Since water is converted from one state to another, the average velocity of the molecules has increased. so has the $v_{rms}$. By any formula, the energy of water has increased. You cannot explain this increase in energy if you say that no work is done.

What you are referring to is:

$$W = P\Delta V$$

But this is true only for a system where no external heat is applied. But in this case, we are clearly applying external heat in order to increase temperature..

 

[Distr0]

yeh that's the thing that got me rohanprabhu, thermal physics really isn't my thing right now. exam in 12 days too

thanks for the help anyway, hate being asked questions which we haven't been taught

 

[stewartcs]

$$W = mL_m + mC\delta t$$

Where..
$L_m$ is the latent heat of fusion,
$m$ is the mass of the liquid,
$C$ is the Specific heat of water,
$\delta t$ is the change in temperature

This is probably the point of confusion...This does not equal the work done by the system. This is just the amount of heat (Q) required to melt the ice.

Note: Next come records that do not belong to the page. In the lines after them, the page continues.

-- ==== Sys2Proof/Laws/Memory.lean ====
section
/-!
SUPPORT. The byte list: reading back what was written, and the canonical form every operation keeps.
-/

namespace Sys2Proof.Machine

/-! ### The canonical form -/

/-- The canonical form, as one property of the entries and one of their order. -/
theorem memWf_iff (m : List Host.Cell) :
    memWf m = true ↔ (∀ c ∈ m, c.2 ≠ memDefault) ∧ m.Pairwise fun a b => a.1 < b.1 := by
  induction m with
  | nil => simp [memWf]
  | cons c t ih =>
    obtain ⟨a, x⟩ := c
    cases t with
    | nil => simp [memWf]
    | cons d t =>
      obtain ⟨b, y⟩ := d
      simp only [memWf, Bool.and_eq_true, decide_eq_true_eq, ih, List.pairwise_cons, List.mem_cons, forall_eq_or_imp]
      constructor
      · rintro ⟨⟨hx, hab⟩, ⟨hy, ht⟩, hp, hq⟩
        exact ⟨⟨hx, hy, ht⟩, ⟨hab, fun c hc => Nat.lt_trans hab (hp c hc)⟩, hp, hq⟩
      · rintro ⟨⟨hx, hy, ht⟩, ⟨hab, _⟩, hp, hq⟩
        exact ⟨⟨hx, hab⟩, ⟨hy, ht⟩, hp, hq⟩

@[simp] theorem memWf_nil : memWf [] = true := rfl

/-- Leaving entries out keeps the form. -/
theorem memWf_filter (m : List Host.Cell) (p : Host.Cell → Bool) (h : memWf m = true) : memWf (m.filter p) = true := by
  rw [memWf_iff] at *
  exact ⟨fun c hc => h.1 c (List.mem_filter.1 hc).1, h.2.sublist List.filter_sublist⟩

theorem mem_memIns (a : Nat) (x : Byte) (m : List Host.Cell) (c : Host.Cell) (h : c ∈ memIns a x m) :
    c = (a, x) ∨ c ∈ m := by
  induction m with
  | nil => simpa [memIns] using h
  | cons d t ih =>
    obtain ⟨b, y⟩ := d
    simp only [memIns] at h
    split at h
    · simpa using h
    · split at h
      · rcases List.mem_cons.1 h with h | h
        · exact .inl h
        · exact .inr (List.mem_cons_of_mem _ h)
      · rcases List.mem_cons.1 h with h | h
        · exact .inr (h ▸ List.mem_cons_self)
        · rcases ih h with h | h
          · exact .inl h
          · exact .inr (List.mem_cons_of_mem _ h)

theorem memWf_memIns (a : Nat) (x : Byte) (m : List Host.Cell) (hx : x ≠ memDefault) (h : memWf m = true) :
    memWf (memIns a x m) = true := by
  rw [memWf_iff] at *
  refine ⟨fun c hc => ?_, ?_⟩
  · rcases mem_memIns a x m c hc with rfl | hc
    · exact hx
    · exact h.1 c hc
  · have hp := h.2
    clear h
    induction m with
    | nil => simp [memIns]
    | cons d t ih =>
      obtain ⟨b, y⟩ := d
      rw [List.pairwise_cons] at hp
      simp only [memIns]
      split
      · rename_i hab
        refine List.pairwise_cons.2 ⟨fun c hc => ?_, List.pairwise_cons.2 hp⟩
        rcases List.mem_cons.1 hc with rfl | hc
        · exact hab
        · exact Nat.lt_trans hab (hp.1 c hc)
      · split
        · rename_i hab
          subst hab
          exact List.pairwise_cons.2 hp
        · rename_i h1 h2
          refine List.pairwise_cons.2 ⟨fun c hc => ?_, ih hp.2⟩
          rcases mem_memIns a x t c hc with rfl | hc
          · exact Nat.lt_of_le_of_ne (Nat.le_of_not_lt h1) (Ne.symm h2)
          · exact hp.1 c hc

/-- A write of one byte keeps the form. -/
theorem memWf_memSet (m : List Host.Cell) (a : Nat) (x : Byte) (h : memWf m = true) : memWf (memSet m a x) = true := by
  unfold memSet
  split
  · exact memWf_filter m _ h
  · exact memWf_memIns a x m ‹_› h

/-- Zeroing a range keeps the form. -/
theorem memWf_memZero (m : List Host.Cell) (a n : Nat) (h : memWf m = true) : memWf (memZero m a n) = true :=
  memWf_filter m _ h

/-- Many writes keep the form. -/
theorem memWf_foldl_memSet (l m : List Host.Cell) (h : memWf m = true) :
    memWf (l.foldl (fun m c => memSet m c.1 c.2) m) = true := by
  induction l generalizing m with
  | nil => exact h
  | cons c t ih => exact ih _ (memWf_memSet m c.1 c.2 h)

/-- Zeroing many ranges keeps the form. -/
theorem memWf_foldl_memZero {α : Type} (f g : α → Nat) (l : List α) (m : List Host.Cell) (h : memWf m = true) :
    memWf (l.foldl (fun m x => memZero m (f x) (g x)) m) = true := by
  induction l generalizing m with
  | nil => exact h
  | cons c t ih => exact ih _ (memWf_memZero m _ _ h)

/-- Committed writes keep the form. -/
theorem memWf_writeCells (l : List (Nat × Byte)) (s : State) (h : memWf s.mem = true) :
    memWf (writeCells s l).mem = true := by
  induction l generalizing s with
  | nil => exact h
  | cons c t ih => exact ih _ (memWf_memSet s.mem _ _ h)

theorem memWf_physWrite (s : State) (a : Nat) (bs : List Byte) (h : memWf s.mem = true) :
    memWf (physWrite s a bs).mem = true := memWf_writeCells _ s h

theorem memWf_physPut (s : State) (a n x : Nat) (h : memWf s.mem = true) : memWf (physPut s a n x).mem = true :=
  memWf_writeCells _ s h

theorem memWf_reset : memWf State.reset.mem = true := rfl

/-! ### Reading back -/

theorem memGet_memIns (m : List Host.Cell) (a b : Nat) (x : Byte) :
    memGet (memIns a x m) b = if a = b then x else memGet m b := by
  induction m with
  | nil => rfl
  | cons d t ih =>
    obtain ⟨c, y⟩ := d
    simp only [memIns]
    split
    · simp [memGet]
    · split
      · rename_i h
        subst h
        simp only [memGet]
        split <;> rfl
      · rename_i h
        simp only [memGet, ih]
        split
        · rename_i hc
          subst hc
          simp [h]
        · rfl

theorem memGet_filter (m : List Host.Cell) (a b : Nat) :
    memGet (m.filter fun c => c.1 ≠ a) b = if a = b then memDefault else memGet m b := by
  induction m with
  | nil => simp [memGet]
  | cons d t ih =>
    obtain ⟨c, y⟩ := d
    by_cases h : c = a
    · subst h
      rw [List.filter_cons_of_neg (by simp), ih]
      simp only [memGet]
      split <;> rfl
    · rw [List.filter_cons_of_pos (by simpa using h)]
      simp only [memGet, ih]
      split
      · rename_i hc
        subst hc
        rw [if_neg (Ne.symm h)]
      · rfl

/-- A read after a write gives what was written there and, elsewhere, what stood there. -/
theorem memGet_memSet (m : List Host.Cell) (a b : Nat) (x : Byte) :
    memGet (memSet m a x) b = if a = b then x else memGet m b := by
  unfold memSet
  split
  · rename_i h
    rw [memGet_filter, h]
  · exact memGet_memIns m a b x

/-- Equal memories are equal lists: two lists in canonical form that read alike are one. -/
theorem memGet_of_mem (m : List Host.Cell) (h : memWf m = true) (a : Nat) (x : Byte) (hm : (a, x) ∈ m) :
    memGet m a = x := by
  rw [memWf_iff] at h
  induction m with
  | nil => simp at hm
  | cons d t ih =>
    obtain ⟨b, y⟩ := d
    rcases List.mem_cons.1 hm with heq | hm
    · cases heq
      simp [memGet]
    · have hp := List.pairwise_cons.1 h.2
      have hb : b ≠ a := Nat.ne_of_lt (hp.1 _ hm)
      simp only [memGet, if_neg hb]
      exact ih ⟨fun c hc => h.1 c (List.mem_cons_of_mem _ hc), hp.2⟩ hm

/-! ### What a committed write leaves alone -/

theorem writeCells_w (l : List (Nat × Byte)) (s : State) : (writeCells s l).w = s.w := by
  induction l generalizing s with
  | nil => rfl
  | cons c t ih => exact ih _

theorem writeCells_others (l : List (Nat × Byte)) (s : State) : (writeCells s l).others = s.others := by
  induction l generalizing s with
  | nil => rfl
  | cons c t ih => exact ih _

/-- A committed write changes memory and the monitors alone. -/
theorem writeCells_frame (l : List (Nat × Byte)) (s : State) :
    writeCells s l = { s with mem := (writeCells s l).mem, monitors := (writeCells s l).monitors } := by
  induction l generalizing s with
  | nil => rfl
  | cons c t ih =>
    simp only [writeCells]
    rw [ih]

theorem routeOf_mem (s : State) (m : List Host.Cell) (n : List Monitor) (a : Nat) :
    route { s with mem := m, monitors := n } a = route s a := rfl

/-- Reading a byte after committed writes of other places gives what stood there. -/
theorem plainByte_writeCells (l : List (Nat × Byte)) (s : State) (a : Nat)
    (h : ∀ c ∈ l, route s c.1 ≠ route s a) : plainByte (writeCells s l) a = plainByte s a := by
  induction l generalizing s with
  | nil => rfl
  | cons c t ih =>
    obtain ⟨b, x⟩ := c
    simp only [writeCells]
    rw [ih]
    · simp only [plainByte, routeOf_mem]
      rw [memGet_memSet, if_neg (h (b, x) List.mem_cons_self)]
    · intro d hd
      simp only [routeOf_mem]
      exact h d (List.mem_cons_of_mem _ hd)

end Sys2Proof.Machine
end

Think First Law of Thermodynamics

$$\Delta E = Q - W$$

The change in energy is due to the heat added (or lost) and the work done by (or on) the system.

If you consider the block of ice by itself as the system, the internal energy change is due to the heat added.

If you consider the block of ice and the heat source as the system, the work done by the heat source causes the change in energy.

Hence, depending on how you define the system, there is either no work done by the ice (assuming the OP's given assumptions) and only the heat added is responsible for the change in energy; or the work done by the ice/heat-source system is equal to the work of the heat source, and is responsible for the change in energy.

CS

 

[Dale]

Be careful with your definitions here. Energy is the capacity to do work, it is not work. Remember the definition of work W = f.d = PΔV. So in this case the work is negligible since the ΔV is negligible. So heat (Q) is added to the ice, work is not done (W=0) by the ice, and the increased energy (ΔE = Q-W = Q-0 = Q) is accompanied by a temperature increase and a state change without any change in volume.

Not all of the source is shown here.